== THE PROBLEM ==
Repeat only the lines running from the beginning of the material through the line that contains "columns (R123). -/".

== RECORDS FOR THE TASK ==
/-- Adds candidates up to 256; `got` remembers that some were cut (R123). -/
def addRows (o : OpUnit) (rs : List (List Lane)) : OpUnit :=
  let l := o.rows ++ rs
  { o with rows := l.take 256, got := o.got || decide (256 < l.length) }

/-- An ER in column mode ends the row in `acc`, cut to 32 columns (R123). -/
def endRow (s : State) (i : Nat) : State :=
  let o := s.unit i
  let s := s.setUnit i { addRows o [o.acc.take 32] with acc := [] }
  if 32 < o.acc.length then countUnit s i 1 else s

def allOuts (t : Token) : List (Nat × Token) := [(0, t), (1, t), (2, t)]

/-- The sets of a column-mode container, in ascending column order (R124, R289). -/
def columnSets (o : OpUnit) (c : BitVec 3) : List (List (Nat × Token) × Bool) :=
  (List.range ((o.rows.map List.length).foldl max 0)).map fun col =>
    let r := selectSet o c true col (o.rows.map fun r => r.getD col none)
    (r.1 ++ allOuts (.mark c .er 0), r.2)

/-- The closing mark of a container: its sets leave (R124). -/
def closeSelect (s : State) (place : Nat) (t : Token) : State :=
  let i := place * 64 + 29
  let column := (s.unit i).p.getD 0 0 |>.getLsbD 30
  let s := if column ∧ !(s.unit i).acc.isEmpty then endRow s i else s
  let o := s.unit i
  let sets := if column then columnSets o t.ctx else [selectSet o t.ctx false 0 (o.rows.map fun r => r.getD 0 none)]
  let short := (sets.filter (·.2)).length + (if o.got then 1 else 0)
  let s := countUnit (emit s place 29 (sets.flatMap (·.1) ++ allOuts t)) i short
  editUnit s i fun o => { o with rows := [], acc := [], got := false, key := 0, n := o.n + 1 }

/-- SELECT_SET (R123, R124). A row-mode candidate is kept as a row of one lane. -/
def execSelectSet (die tile : Nat) (s : State) : Out :=
  let place := placeOf die tile
  let i := place * 64 + 29
  .next (unitStep s place 29 fun s =>
    let o := s.unit i
    let p0 := o.p.getD 0 0
    match headOf s place 29 0 with
    | none => s
    | some (ch, t) =>
      let s := consume s ch
      match t with
      | .data _ _ _ k _ l =>
        if p0.getLsbD 30 then editUnit s i fun o => { o with acc := o.acc ++ l }
        else editUnit s i fun o => { addRows o (l.map fun v => [v]) with key := if o.rows.isEmpty then k else o.key }
      | .mark _ c _ =>
        let s := if c.code = p0.extractLsb' 17 4 then closeSelect s place t
          else if c = .er ∧ p0.getLsbD 30 then endRow s i
          else emit s place 29 (allOuts t)
        if c = .eos then endUnit s i else s)

/-! ### REDUCE (R121) -/

def reduceFmt (o : OpUnit) : Fmt := (Fmt.ofCode ((o.p.getD 0 0).extractLsb' 28 4)).getD .i32

/-- The step of REDUCE as LRED numbers it: add, min, max, and, or, xor. -/
def reduceXA (o : OpUnit) : XA :=
  let op := ((o.p.getD 0 0).extractLsb' 25 3).toNat
  let cond := if op = 1 then 2 else if op = 2 then 1 else op
  { atomXA (reduceFmt o) with cond := BitVec.ofNat 3 cond }

/-- Combines the lanes of a token in ascending order; answers the accumulators and the flags. -/
def reduceLanes (o : OpUnit) : List Lane → Nat → List Lane → List Lane × FpFlags
  | [], _, acc => (acc, 0)
  | none :: rest, j, acc => reduceLanes o rest (j + 1) acc
  | some v :: rest, j, acc =>
    let p0 := o.p.getD 0 0
    let k := if p0.getLsbD 24 then j else 0
    let mode := (Rnd.ofCode (p0.extractLsb' 21 3)).getD .rne
    let (x, fl) : W32 × FpFlags := match acc.getD k none with
      | some a => let r := foldStep (reduceXA o) mode a.toNat v.toNat 0; (BitVec.ofNat 32 r.bits, r.flags)
      | none => (v, 0)
    let r := reduceLanes o rest (j + 1) (acc.set k (some x))
    (r.1, fl ||| r.2)

/-- Lanes of the result: up to the highest accumulator that holds a value, at least one. -/
def reduceResult (acc : List Lane) : List Lane :=
  let n := (acc.zipIdx.foldl (fun n e => if e.1.isSome then e.2 + 1 else n) 0)
  (acc ++ [none]).take (max 1 n)

/-- REDUCE_TOKEN (R121). In the lanewise shape lanes are numbered through all the tokens of a row, up to a mark of level 1 or above, and a
lane at position 32 or above is dropped, as R123 drops it (DEDUCED, log 53). -/
def execReduceToken (die tile : Nat) (s : State) : Out :=
  let place := placeOf die tile
  let i := place * 64 + 30
  .next (unitStep s place 30 fun s =>
    let o := s.unit i
    let acc := if o.acc.isEmpty then List.replicate 32 none else o.acc
    match headOf s place 30 0 with
    | none => s
    | some (ch, t) =>
      let s := consume s ch
      match t with
      | .data c _ _ _ _ l =>
        let r := reduceLanes o l o.n acc
        raiseAt (editUnit s i fun o => { o with acc := r.1, got := true, n := o.n + l.length }) (place * 8 + c.toNat) r.2
      | .mark c m _ =>
        let lv := markLevel m
        let L := ((o.p.getD 0 0).extractLsb' 4 3).toNat
        let closes := lv == L || (decide (L < lv) && o.got)
        let res := Token.make c 0 (reduceFmt o).code 0 0 (reduceResult acc)
        let s := if closes then
            editUnit (emit s place 30 [(0, res), (0, t)]) i fun o => { o with acc := [], got := false }
          else if lv = 0 ∨ L < lv then emit s place 30 [(0, t)] else s
        let s := if lv = 0 then s else editUnit s i fun o => { o with n := 0 }
        if m = .eos then endUnit s i else s)

/-! ### CONVERT (R126, R282) -/

/-- Exact value of an element of a block-scaled format with its scale (R42, R44). -/
def scaledVal (ty : Fmt) (bits scale : Nat) : FVal :=
  let x := fpE2m1.decode bits
  let (e, m) := if ty = .bs4x8 then (scale / 2 % 256, 2 + scale % 2) else (scale % 256, 2)
  if e = 255 then .nan false else fmul0 x (.fin false m ((e : Int) - 128))

/-- Lane of the scale stream that holds the scale of element `e` (R43, R45). -/
def scaleLane (ty : Fmt) (e : Nat) : Nat :=
  match ty with
  | .bs4x8 => e / 32 / 3
  | .mx4x8 => e / 32 / 4
  | _ => 65 * (e / 64 / 256) + 1 + e / 64 % 256 / 4

def Fmt.isScaled (t : Fmt) : Bool := t == .bs4x8 || t == .mx4x8 || t == .q16x8

/-- Converts element `e` of the stream; `sc` are the lanes of the scale stream (R126). -/
def convertElt (src ty : Fmt) (mode : Rnd) (sat : Sat) (sc : Nat → W32) (e bits : Nat) (g : W32) : EltRes :=
  match src with
  | .q16x8 =>
    let b := e / 64
    let l := sc (scaleLane src e)
    let d := decodeQ16 bits (sc (65 * (b / 256))).toNat (l.toNat / 2 ^ (8 * (b % 4)) % 256)
    let r := cvtElt .bf16x2 ty mode sat d.1 g
    { r with flags := d.2 ||| r.flags }
  | .bs4x8 | .mx4x8 =>
    let b := e / 32
    let l := (sc (scaleLane src e)).toNat
    let scale := if src = .bs4x8 then l / 2 ^ (9 * (b % 3)) % 512 else l / 2 ^ (8 * (b % 4)) % 256
    match scaledVal src bits scale, ty.isInt with
    | .nan _, false => nanRes (fparam ty) sat g false
    | v, false => roundSat (fparam ty) mode sat g v
    | v, true =>
      let w := elemWidth ty
      roundToInt (intLo (Fmt.signed ty) w) (intHi (Fmt.signed ty) w) w mode g v
  | src => cvtElt src ty mode sat bits g

/-- Element positions of a token, all of every lane: none for an element of an empty lane and for an invalid element of the final
lane, which operators treat as an empty position (R34). -/
def tokenElts (src : Fmt) (count : Nat) (l : List Lane) : List (Option Nat) :=
  l.zipIdx.flatMap fun e =>
    let n := if e.2 + 1 = l.length then validElts src.epl count else src.epl
    (List.range src.epl).map fun k => if k < n then e.1.map fun w => elt (elemWidth src) k w else none

/-- How many invalid positions end a token. -/
def tailInvalid (src : Fmt) (count : Nat) (l : List Lane) : Nat := if l.isEmpty then 0 else src.epl - validElts src.epl count

/-- Converts elements in order from number `e` of the stream. -/
def convertElts (f : Nat → Nat → W32 → EltRes) : List (Option Nat) → Nat → W32 → List (Option Nat) × FpFlags × W32
  | [], _, g => ([], 0, g)
  | none :: t, e, g =>
    let r := convertElts f t (e + 1) g
    (none :: r.1, r.2)
  | some b :: t, e, g =>
    let x := f e b g
    let r := convertElts f t (e + 1) x.gen
    (some x.bits :: r.1, x.flags ||| r.2.1, r.2.2)

/-- Groups of `n`, with fuel. -/
def groupsOf (n : Nat) : Nat → List (Option Nat) → List (List (Option Nat))
  | 0, _ => []
  | k + 1, l => if l.isEmpty then [] else l.take n :: groupsOf n k (l.drop n)

/-- One output token from elements: an output lane whose every position is empty is empty, other empty positions are zeros. -/
def convertToken (ty : Fmt) (c : BitVec 3) (key : BitVec 12) (els : List (Option Nat)) : Token :=
  let lanes := (groupsOf ty.epl 33 els).map fun g =>
    if g.all Option.isNone then none else some (packElts (elemWidth ty) (g.map (·.getD 0)))
  Token.make c 0 ty.code key (BitVec.ofNat 4 (els.length % ty.epl)) lanes

/-- Full runs of 32 lanes leave; the key of a run is that of the token that gave its first element (R282). The last `inv` positions
hold no valid element: they stay, since the final count leaves them out where the run ends there (R34). -/
def convertRuns (ty : Fmt) (c : BitVec 3) (key first : BitVec 12) (inv : Nat) :
    Nat → List (Option Nat) → List (Nat × Token) × List (Option Nat)
  | 0, l => ([], l)
  | n + 1, l =>
    if 32 * ty.epl + inv ≤ l.length then
      let r := convertRuns ty c key key inv n (l.drop (32 * ty.epl))
      ((0, convertToken ty c first (l.take (32 * ty.epl))) :: r.1, r.2)
    else ([], l)

def convertTarget (o : OpUnit) : Option Fmt := Fmt.ofCode ((o.p.getD 0 0).extractLsb' 28 4)

/-- Width of one scale of a scale stream's lane, and how many a lane holds (R43, R45). -/
def scalePacking (src : Fmt) : Nat × Nat := if src = .bs4x8 then (9, 3) else (8, 4)

/-- A lane of a scale stream: its first `valid` scales, and open bits for the scales past the stream's count (R43). The superscale of
q16x8 is one value and not counted. -/
def scaleBits (src : Fmt) (n valid : Nat) (w open' : W32) : W32 :=
  let k := (scalePacking src).1 * valid
  if (src = .q16x8 ∧ n % 65 = 0) ∨ valid = 0 ∨ 32 ≤ k then w
  else
    let m : W32 := BitVec.ofNat 32 (2 ^ k - 1)
    (w &&& m) ||| (open' &&& ~~~m)

/-- The lanes of a scale token behind the `n` that came before. The spec gives no scale for an element whose scale lies in an empty lane,
past the count, or in a lane that never comes: it is a free value (DESIGN CHOICE, log 54). -/
def scaleLanes (src : Fmt) (count : Nat) : State → Nat → List Lane → State × List W32
  | s, _, [] => (s, [])
  | s, n, l :: rest =>
    let valid := if rest.isEmpty then count else 0
    let open' := Config.freeWord s.draws
    let r := scaleLanes src count { s with draws := s.draws + 1 } (n + 1) rest
    (r.1, (match l with
      | some w => scaleBits src n valid w open'
      | none => open') :: r.2)

/-- Lanes of the scale stream that never came, up to `n` of them in all: free values (log 54). -/
def openScales : State → List Lane → Nat → State × List Lane
  | s, acc, 0 => (s, acc)
  | s, acc, n + 1 => openScales { s with draws := s.draws + 1 } (acc ++ [some (Config.freeWord s.draws)]) n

== ANSWER BOX ==
/-- Adds candidates up to 256; `got` remembers that some were cut (R123). -/
def addRows (o : OpUnit) (rs : List (List Lane)) : OpUnit :=
  let l := o.rows ++ rs
  { o with rows := l.take 256, got := o.got || decide (256 < l.length) }

/-- An ER in column mode ends the row in `acc`, cut to 32 columns (R123). -/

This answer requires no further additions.